Stored items:
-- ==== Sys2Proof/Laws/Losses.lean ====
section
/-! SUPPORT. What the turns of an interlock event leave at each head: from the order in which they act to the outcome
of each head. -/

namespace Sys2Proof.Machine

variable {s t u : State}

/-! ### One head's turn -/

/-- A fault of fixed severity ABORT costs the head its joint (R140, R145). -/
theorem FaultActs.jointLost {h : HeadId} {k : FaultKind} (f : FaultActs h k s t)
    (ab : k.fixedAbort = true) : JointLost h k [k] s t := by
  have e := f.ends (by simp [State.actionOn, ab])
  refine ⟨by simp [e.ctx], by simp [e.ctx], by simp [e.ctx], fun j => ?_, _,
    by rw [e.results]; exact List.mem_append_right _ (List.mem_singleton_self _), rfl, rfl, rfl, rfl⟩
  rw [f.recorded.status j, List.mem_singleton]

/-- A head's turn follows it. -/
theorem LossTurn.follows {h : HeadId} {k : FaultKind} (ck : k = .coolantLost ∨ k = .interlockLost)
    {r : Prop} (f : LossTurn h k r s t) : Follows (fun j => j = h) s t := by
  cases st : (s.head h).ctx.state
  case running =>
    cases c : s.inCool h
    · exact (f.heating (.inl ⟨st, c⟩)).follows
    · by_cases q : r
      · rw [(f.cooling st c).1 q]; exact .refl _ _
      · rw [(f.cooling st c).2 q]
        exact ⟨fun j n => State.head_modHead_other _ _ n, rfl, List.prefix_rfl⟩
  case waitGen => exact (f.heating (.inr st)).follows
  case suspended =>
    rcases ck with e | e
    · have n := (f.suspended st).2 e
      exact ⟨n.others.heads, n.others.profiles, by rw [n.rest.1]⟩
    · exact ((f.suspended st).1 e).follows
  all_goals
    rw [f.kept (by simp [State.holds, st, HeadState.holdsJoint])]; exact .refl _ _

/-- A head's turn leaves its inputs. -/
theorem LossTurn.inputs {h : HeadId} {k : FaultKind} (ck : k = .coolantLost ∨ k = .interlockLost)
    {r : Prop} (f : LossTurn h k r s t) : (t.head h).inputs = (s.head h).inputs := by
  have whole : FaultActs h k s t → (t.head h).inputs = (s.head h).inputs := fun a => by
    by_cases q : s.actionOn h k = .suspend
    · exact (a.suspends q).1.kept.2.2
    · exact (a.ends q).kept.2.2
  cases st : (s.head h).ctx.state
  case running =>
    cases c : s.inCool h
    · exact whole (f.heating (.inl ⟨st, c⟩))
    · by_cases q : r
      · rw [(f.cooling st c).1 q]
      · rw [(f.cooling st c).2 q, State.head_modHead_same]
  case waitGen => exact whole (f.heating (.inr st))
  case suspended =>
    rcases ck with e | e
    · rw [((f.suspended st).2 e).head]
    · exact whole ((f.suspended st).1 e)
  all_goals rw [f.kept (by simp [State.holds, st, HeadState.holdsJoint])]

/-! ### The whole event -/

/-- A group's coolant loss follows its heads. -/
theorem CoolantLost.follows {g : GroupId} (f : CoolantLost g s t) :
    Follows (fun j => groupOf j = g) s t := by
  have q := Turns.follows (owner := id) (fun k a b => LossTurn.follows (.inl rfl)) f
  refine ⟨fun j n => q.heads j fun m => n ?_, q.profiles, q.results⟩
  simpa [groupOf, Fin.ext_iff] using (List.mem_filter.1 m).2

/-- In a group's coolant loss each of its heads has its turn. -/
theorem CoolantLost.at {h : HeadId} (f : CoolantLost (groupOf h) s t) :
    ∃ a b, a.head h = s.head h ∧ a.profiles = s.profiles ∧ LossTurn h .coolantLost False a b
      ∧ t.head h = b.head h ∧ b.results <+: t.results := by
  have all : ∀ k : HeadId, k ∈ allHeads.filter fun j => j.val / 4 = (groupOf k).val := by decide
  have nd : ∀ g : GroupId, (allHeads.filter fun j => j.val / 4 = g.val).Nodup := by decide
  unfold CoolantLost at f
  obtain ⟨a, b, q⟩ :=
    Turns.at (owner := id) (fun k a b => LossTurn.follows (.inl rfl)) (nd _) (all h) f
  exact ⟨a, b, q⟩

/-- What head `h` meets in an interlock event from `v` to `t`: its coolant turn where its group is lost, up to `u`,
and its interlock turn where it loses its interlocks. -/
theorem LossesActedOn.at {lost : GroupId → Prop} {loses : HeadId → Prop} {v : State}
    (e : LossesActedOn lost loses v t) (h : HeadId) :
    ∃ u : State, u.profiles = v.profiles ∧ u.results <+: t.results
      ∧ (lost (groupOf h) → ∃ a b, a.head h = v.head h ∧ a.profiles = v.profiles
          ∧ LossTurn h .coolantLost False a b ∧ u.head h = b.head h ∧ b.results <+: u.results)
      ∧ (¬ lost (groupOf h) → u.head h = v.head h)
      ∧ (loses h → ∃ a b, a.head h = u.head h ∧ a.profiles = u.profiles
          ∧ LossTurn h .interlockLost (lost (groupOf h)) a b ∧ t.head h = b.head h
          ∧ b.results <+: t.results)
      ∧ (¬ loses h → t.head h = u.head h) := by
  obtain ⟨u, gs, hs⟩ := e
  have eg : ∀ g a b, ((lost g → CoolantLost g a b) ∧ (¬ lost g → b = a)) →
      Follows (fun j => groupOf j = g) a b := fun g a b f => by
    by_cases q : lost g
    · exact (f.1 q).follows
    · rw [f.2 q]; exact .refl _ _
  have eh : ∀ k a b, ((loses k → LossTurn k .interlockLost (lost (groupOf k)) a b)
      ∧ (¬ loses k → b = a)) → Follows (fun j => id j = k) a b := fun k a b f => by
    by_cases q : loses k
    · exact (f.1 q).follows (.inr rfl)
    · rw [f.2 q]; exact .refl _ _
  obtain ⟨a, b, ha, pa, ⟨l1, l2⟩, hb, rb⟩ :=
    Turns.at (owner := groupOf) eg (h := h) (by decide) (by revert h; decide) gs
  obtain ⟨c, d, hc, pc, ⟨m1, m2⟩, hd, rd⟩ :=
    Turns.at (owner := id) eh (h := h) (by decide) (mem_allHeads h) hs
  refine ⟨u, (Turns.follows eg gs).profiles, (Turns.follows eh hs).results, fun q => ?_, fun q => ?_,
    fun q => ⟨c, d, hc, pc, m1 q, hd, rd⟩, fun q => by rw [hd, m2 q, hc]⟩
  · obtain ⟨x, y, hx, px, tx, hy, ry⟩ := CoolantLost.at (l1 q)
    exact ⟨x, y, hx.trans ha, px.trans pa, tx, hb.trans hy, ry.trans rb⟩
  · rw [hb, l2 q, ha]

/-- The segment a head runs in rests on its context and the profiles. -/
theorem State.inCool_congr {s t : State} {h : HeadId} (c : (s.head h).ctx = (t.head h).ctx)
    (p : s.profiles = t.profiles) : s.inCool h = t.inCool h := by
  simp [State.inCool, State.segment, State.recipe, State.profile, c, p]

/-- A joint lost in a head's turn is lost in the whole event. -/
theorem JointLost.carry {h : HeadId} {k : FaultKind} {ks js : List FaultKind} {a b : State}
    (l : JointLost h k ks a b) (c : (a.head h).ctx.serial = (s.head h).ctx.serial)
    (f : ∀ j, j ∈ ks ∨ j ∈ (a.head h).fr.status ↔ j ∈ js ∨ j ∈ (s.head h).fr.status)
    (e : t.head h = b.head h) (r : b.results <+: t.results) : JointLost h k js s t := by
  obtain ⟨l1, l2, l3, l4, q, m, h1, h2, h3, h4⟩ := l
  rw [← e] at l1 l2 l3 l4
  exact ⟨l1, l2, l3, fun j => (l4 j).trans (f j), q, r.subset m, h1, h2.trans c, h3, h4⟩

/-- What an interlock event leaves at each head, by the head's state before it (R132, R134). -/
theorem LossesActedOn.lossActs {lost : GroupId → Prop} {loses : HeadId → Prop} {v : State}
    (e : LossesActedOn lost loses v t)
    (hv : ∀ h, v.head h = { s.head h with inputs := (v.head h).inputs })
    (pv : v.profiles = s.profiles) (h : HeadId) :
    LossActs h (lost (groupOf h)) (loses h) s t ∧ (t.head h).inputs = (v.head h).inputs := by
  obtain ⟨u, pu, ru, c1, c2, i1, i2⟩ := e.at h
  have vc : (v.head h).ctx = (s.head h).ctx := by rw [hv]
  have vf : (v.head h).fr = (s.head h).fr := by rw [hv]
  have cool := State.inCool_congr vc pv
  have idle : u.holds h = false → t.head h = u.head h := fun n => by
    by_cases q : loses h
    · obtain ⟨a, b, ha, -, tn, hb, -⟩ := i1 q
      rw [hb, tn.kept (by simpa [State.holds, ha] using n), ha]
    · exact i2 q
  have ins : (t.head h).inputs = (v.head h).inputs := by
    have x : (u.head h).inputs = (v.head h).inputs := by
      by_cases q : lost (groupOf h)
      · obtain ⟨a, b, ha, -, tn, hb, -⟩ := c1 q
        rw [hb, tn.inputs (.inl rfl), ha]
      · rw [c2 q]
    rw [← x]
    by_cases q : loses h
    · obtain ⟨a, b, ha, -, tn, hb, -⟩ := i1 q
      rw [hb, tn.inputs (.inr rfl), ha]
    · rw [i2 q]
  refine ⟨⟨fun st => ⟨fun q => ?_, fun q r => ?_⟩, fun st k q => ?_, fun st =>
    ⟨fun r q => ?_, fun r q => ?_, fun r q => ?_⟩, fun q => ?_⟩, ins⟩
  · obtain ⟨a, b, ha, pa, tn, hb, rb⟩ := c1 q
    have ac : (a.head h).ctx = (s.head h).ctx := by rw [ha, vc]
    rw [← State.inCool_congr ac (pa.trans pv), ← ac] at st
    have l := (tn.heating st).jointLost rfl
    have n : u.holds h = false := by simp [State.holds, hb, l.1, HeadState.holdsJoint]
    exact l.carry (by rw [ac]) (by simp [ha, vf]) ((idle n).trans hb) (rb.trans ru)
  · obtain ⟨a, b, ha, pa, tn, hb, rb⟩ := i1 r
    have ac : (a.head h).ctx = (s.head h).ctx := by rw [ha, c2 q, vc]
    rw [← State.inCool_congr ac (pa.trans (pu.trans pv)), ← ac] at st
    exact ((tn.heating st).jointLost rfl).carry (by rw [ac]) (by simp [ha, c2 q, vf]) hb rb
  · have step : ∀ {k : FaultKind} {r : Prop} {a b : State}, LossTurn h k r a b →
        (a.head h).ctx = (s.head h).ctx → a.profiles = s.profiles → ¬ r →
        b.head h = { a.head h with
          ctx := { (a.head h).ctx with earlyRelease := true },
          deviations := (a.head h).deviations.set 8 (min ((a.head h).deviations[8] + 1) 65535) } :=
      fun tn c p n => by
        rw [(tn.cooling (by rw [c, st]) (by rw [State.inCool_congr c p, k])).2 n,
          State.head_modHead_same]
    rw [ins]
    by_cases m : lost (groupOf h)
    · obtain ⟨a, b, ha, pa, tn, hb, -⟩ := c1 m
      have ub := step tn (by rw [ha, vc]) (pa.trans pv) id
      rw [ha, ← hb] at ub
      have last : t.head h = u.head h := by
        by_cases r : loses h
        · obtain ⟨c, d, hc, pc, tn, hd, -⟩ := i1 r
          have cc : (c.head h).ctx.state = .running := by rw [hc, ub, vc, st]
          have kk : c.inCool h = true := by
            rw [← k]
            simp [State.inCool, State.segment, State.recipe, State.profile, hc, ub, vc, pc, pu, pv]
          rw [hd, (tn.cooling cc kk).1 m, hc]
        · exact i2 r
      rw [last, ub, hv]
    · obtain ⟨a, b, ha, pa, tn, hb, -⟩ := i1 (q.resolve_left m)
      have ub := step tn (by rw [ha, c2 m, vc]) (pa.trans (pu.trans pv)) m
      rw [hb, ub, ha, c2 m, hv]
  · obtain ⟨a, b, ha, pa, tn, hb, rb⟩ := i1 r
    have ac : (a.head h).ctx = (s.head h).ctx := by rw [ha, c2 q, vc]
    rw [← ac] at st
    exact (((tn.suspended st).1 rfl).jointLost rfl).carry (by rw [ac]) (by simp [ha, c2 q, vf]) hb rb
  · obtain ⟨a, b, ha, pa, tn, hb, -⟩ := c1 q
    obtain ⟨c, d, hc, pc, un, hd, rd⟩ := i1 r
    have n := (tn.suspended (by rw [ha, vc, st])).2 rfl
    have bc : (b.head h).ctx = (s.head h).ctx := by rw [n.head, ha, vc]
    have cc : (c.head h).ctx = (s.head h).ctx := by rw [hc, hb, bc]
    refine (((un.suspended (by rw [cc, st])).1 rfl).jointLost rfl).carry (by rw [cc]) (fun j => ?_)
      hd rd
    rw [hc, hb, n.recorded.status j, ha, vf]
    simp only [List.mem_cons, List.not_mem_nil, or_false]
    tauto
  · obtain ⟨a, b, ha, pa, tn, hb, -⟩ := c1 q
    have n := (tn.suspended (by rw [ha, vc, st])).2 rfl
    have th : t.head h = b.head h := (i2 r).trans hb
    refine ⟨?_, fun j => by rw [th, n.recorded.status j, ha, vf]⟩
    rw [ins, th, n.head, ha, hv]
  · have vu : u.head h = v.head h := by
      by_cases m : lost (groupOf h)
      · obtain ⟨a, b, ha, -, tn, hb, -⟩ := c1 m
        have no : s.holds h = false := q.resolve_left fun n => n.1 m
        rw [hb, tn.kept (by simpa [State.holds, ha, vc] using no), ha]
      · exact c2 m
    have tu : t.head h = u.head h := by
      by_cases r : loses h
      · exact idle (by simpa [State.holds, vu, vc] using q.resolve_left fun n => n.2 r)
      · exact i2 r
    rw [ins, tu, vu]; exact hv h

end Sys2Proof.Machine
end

EXERCISE GOAL: Exact duplication is required for the lines above, from the line that contains "by_cases q : s.actionOn h k = .suspend" to the line that contains "simpa [groupOf, Fin.ext_iff]", inclusive; omit all others.

RESPONSE TO THE TASK:
    by_cases q : s.actionOn h k = .suspend
    · exact (a.suspends q).1.kept.2.2
    · exact (a.ends q).kept.2.2
  cases st : (s.head h).ctx.state
  case running =>
    cases c : s.inCool h
    · exact whole (f.heating (.inl ⟨st, c⟩))
    · by_cases q : r
      · rw [(f.cooling st c).1 q]
      · rw [(f.cooling st c).2 q, State.head_modHead_same]
  case waitGen => exact whole (f.heating (.inr st))
  case suspended =>
    rcases ck with e | e
    · rw [((f.suspended st).2 e).head]
    · exact whole ((f.suspended st).1 e)
  all_goals rw [f.kept (by simp [State.holds, st, HeadState.holdsJoint])]

/-! ### The whole event -/

/-- A group's coolant loss follows its heads. -/
theorem CoolantLost.follows {g : GroupId} (f : CoolantLost g s t) :
    Follows (fun j => groupOf j = g) s t := by
  have q := Turns.follows (owner := id) (fun k a b => LossTurn.follows (.inl rfl)) f
  refine ⟨fun j n => q.heads j fun m => n ?_, q.profiles, q.results⟩
  simpa [groupOf, Fin.ext_iff] using (List.mem_filter.1 m).2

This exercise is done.